Member of the Parliament of Sri Lanka
- In office 20 August 2020 – 24 September 2024
- Constituency: National List

Personal details
- Born: Yadamini Narodhama Rupasinghe Gunawardena
- Party: Mahajana Eksath Peramuna
- Other political affiliations: Sri Lanka People's Freedom Alliance
- Alma mater: University of Wisconsin–Superior University of Wales

= Yadamini Gunawardena =

Sri Lankan politician

Yadamini Narodhama Rupasinghe Gunawardena is a Sri Lankan politician and Member of Parliament.

Gunawardena is the son of former prime minister Dinesh Gunawardena, and the grandson of Philip Gunawardena, cofounder of the Lanka Sama Samaja Party. His grandmother Kusumasiri Gunawardena was the second elected female Member of Parliament in Sri Lanka. He completed primary and secondary education at Royal College Colombo. He is a graduate of the University of Wisconsin–Superior (2003) and the University of Wales (2013).

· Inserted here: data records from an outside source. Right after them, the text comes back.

-- ==== Sys2Proof/Syntax.lean ====
section
/-! DEFINITION. The commands of the WKV-624: one constructor for each row of spec/opcode_table.json.
The table gives its rows neither fields nor bits. The operands here are what the row's rule reads from outside the part:
the bytes of a select period, a line's edge, a supply condition, and the time since the command before (log 2, log 26). -/

namespace Sys2Proof

/-- The two external time sources (02, section 3.1). -/
inductive Ref where
  | a
  | b
  deriving DecidableEq, Repr

/-- A direction of change of a line: the chosen edge of a pulse (R21), a change of CHn_MON (R172). -/
inductive Edge where
  | rising
  | falling
  deriving DecidableEq, Repr

/-- A select period that brings a request, as the link judges it when SEL_N rises (R189, R190).
`elapsed` is the time since the command before, in FIN periods. `fields` are the whole bytes after the code byte. `extra` counts the SCLK cycles
beyond the last whole byte. `stale` says that the period was already in progress when the last start was taken. -/
structure Period where
  elapsed : Nat
  fields  : List Byte
  extra   : Fin 8
  stale   : Bool
  deriving DecidableEq, Repr

/-- The fault line of channel `channel` has stood at the level its command tells, without a break, for `stood` microseconds (R155). -/
structure FaultTelling where
  channel : Fin 4
  stood   : Nat
  deriving DecidableEq, Repr

/-- The fraction of the run second in progress, in periods of the 32.768 kHz counter (R18, R180). -/
abbrev Ticks := Fin 32768

/-- The commands, in the order of spec/opcode_table.json. `elapsed` is always in FIN periods since the command before. `pulse` is the length of the pulse
in microseconds that the edge begins (R21). -/
inductive Instr where
  | readStatus (p : Period)
  | clearAttention (p : Period)
  | setAttentionEnables (p : Period)
  | resetPart (p : Period) (fraction : Ticks)
  | readTime (p : Period)
  | setTime (p : Period)
  | adoptReference (p : Period)
  | configureReference (p : Period)
  | readReference (p : Period)
  | defineProfile (p : Period)
  | clearProfile (p : Period)
  | readProfile (p : Period)
  | enterChange (p : Period)
  | amendChange (p : Period)
  | withdrawChange (p : Period)
  | retireChange (p : Period)
  | readChange (p : Period)
  | findChange (p : Period)
  | configureChannel (p : Period)
  | carrierOn (p : Period)
  | goOnAir (p : Period)
  | hold (p : Period)
  | resume (p : Period)
  | carrierOff (p : Period)
  | clearFault (p : Period)
  | readChannel (p : Period)
  | measureDelay (p : Period)
  | readMeasurement (p : Period)
  | unknownRequest (code : Byte) (p : Period)
  | replyRead (elapsed bytes : Nat) (extra : Fin 8) (stale : Bool)
  | requestCompletion (elapsed : Nat)
  | stationSecond
  | channelSecondStart (n : Fin 4)
  | holdoverBandReached
  | runSecond (elapsed : Nat)
  | historyTimeExpiry (n : Fin 4)
  | referenceEdge (elapsed : Nat) (r : Ref) (edge : Edge) (pulse : Nat)
  | noEdge (r : Ref)
  | referenceCharacter (elapsed : Nat) (r : Ref) (value : Byte) (parity stop : Bool)
  | lateMessage (r : Ref)
  | faultActive (elapsed : Nat) (line : FaultTelling)
  | faultInactive (elapsed : Nat) (line : FaultTelling)
  | sampleWindowClose
  | vddLoss (elapsed : Nat) (fraction : Ticks) (vbatGood : Bool)
  | powerUp (fraction : Ticks) (fselHigh : Bool)
  | resetNLow (elapsed : Nat) (fraction : Ticks)
  | resetNRelease (fraction : Ticks)
  | vbatLow
  | keyingTimedChange (n : Fin 4)
  | monitorEdge (elapsed : Nat) (n : Fin 4) (edge : Edge)
  deriving DecidableEq, Repr

end Sys2Proof
end

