-- ==== Sys2Proof/Machine/Core.lean ====
section
/-! DEFINITION. The model as the host reads it. -/

def Sys2Proof.core : Host.Core :=
  { State := Sys2Proof.Machine.State, Fault := Sys2Proof.Machine.Fault, Refusal := Sys2Proof.Machine.Refusal,
    step := Sys2Proof.Machine.step, reset := Sys2Proof.Machine.State.reset }
end

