/-- MONITOR_EDGE: the first falling edge inside the open window of the measured channel gives the sample, its whole microseconds from the window's start; other edges give none (R172). SAMPLE_WINDOW_CLOSE takes the sample into the record 100 ms after the window's start; the last window ends the
measurement with the outcome, the mean and the spread of R173, applies a VALID one when asked (R174), makes the meter IDLE and raises MEASUREMENT ENDED. That the command moves the clock to the window's close (log 2), that sample and window are counted in microseconds of FIN, a sample rounded down (log 5), and that a sample counts below 100,000 (log 30) are the model's choices. -/
def Obligations.SamplesMakeTheResult : Prop :=
  (∀ (d : Nat) (n : Fin 4) (edge : Edge) (s : State), s.running = true →
    let us := if s.tb.fselHigh then 10 else 5
    ∃ t, exec (.monitorEdge d n edge) s = .next t ∧
      t = { s.elapse d with
        chans := s.chans.set n { s.chan n with monitorHigh := decide (edge = .rising) }, meter := { s.meter with working := t.meter.working } } ∧
      (edge = .rising ∨ (∀ w ∈ s.meter.working, w.channel ≠ n ∨ w.window = none ∨ w.sample ≠ none) → t.meter = s.meter) ∧
      (∀ w start, edge = .falling → s.meter.working = some w → w.channel = n → w.window = some start → w.sample = none →
        t.meter.working = some { w with
          sample := if (s.fin + d - start) / us < 100000 then some ((s.fin + d - start) / us) else none })) ∧
  (∀ (w : Working) (start : Nat) (s : State), s.running = true → s.meter.working = some w → w.window = some start →
    let us := if s.tb.fselHigh then 10 else 5
    let total := if w.long then 64 else 8
    let needed := if w.long then 48 else 6
    let count := w.count + (if w.sample.isSome then 1 else 0)
    let sum := w.sum + w.sample.getD 0
    let least := match w.sample with | none => w.least | some v => some (match w.least with | none => v | some x => min x v)
    let greatest := match w.sample with | none => w.greatest | some v => some (match w.greatest with | none => v | some x => max x v)
    let mean := if count = 0 then 0 else (2 * sum + count) / (2 * count)
    let valid := needed ≤ count ∧ mean ≤ 50000
    ∃ t, exec .sampleWindowClose s = .next t ∧ t.fin = s.fin + (start + 100000 * us - s.fin) ∧ t.pending = s.pending ∧ t.cal = s.cal ∧
      (∀ m, m ≠ w.channel → t.chan m = s.chan m) ∧
      (w.taken + 1 < total → t.chans = s.chans ∧ t.att = s.att ∧ t.meter = { s.meter with working := some { w with
        taken := w.taken + 1, count := count, sum := sum, least := least, greatest := greatest, window := none, sample := none } }) ∧
      (total ≤ w.taken + 1 → t.meter.working = none ∧ t.att.flags = s.att.flags ||| 0x0040 ∧
        t.meter.results = s.meter.results.set w.channel (some
          { outcome := if valid then .valid else .noReturn, long := w.long, count := count, mean := mean
            spread := greatest.getD 0 - least.getD 0, applied := decide (valid ∧ w.apply = true) }) ∧
        (¬(valid ∧ w.apply = true) → t.chans = s.chans) ∧
        (valid → w.apply = true → (s.chan w.channel).state = .carrier → t.chan w.channel = { s.chan w.channel with
          cfg := { (s.chan w.channel).cfg with drive := mean }, inForce := mean, pendingAdvance := none }) ∧
        (valid → w.apply = true → (s.chan w.channel).state ≠ .carrier → t.chan w.channel = { s.chan w.channel with
          cfg := { (s.chan w.channel).cfg with drive := mean }, pendingAdvance := some mean })))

Gunawardena is the deputy leader and deputy secretary of the Mahajana Eksath Peramuna. Following the 2020 parliamentary election, he was appointed to the Parliament of Sri Lanka as a National List MP representing the Sri Lanka People's Freedom Alliance.

Gunawardena is married to former UPFA Western province councillor Samanmali Sakalasuriya.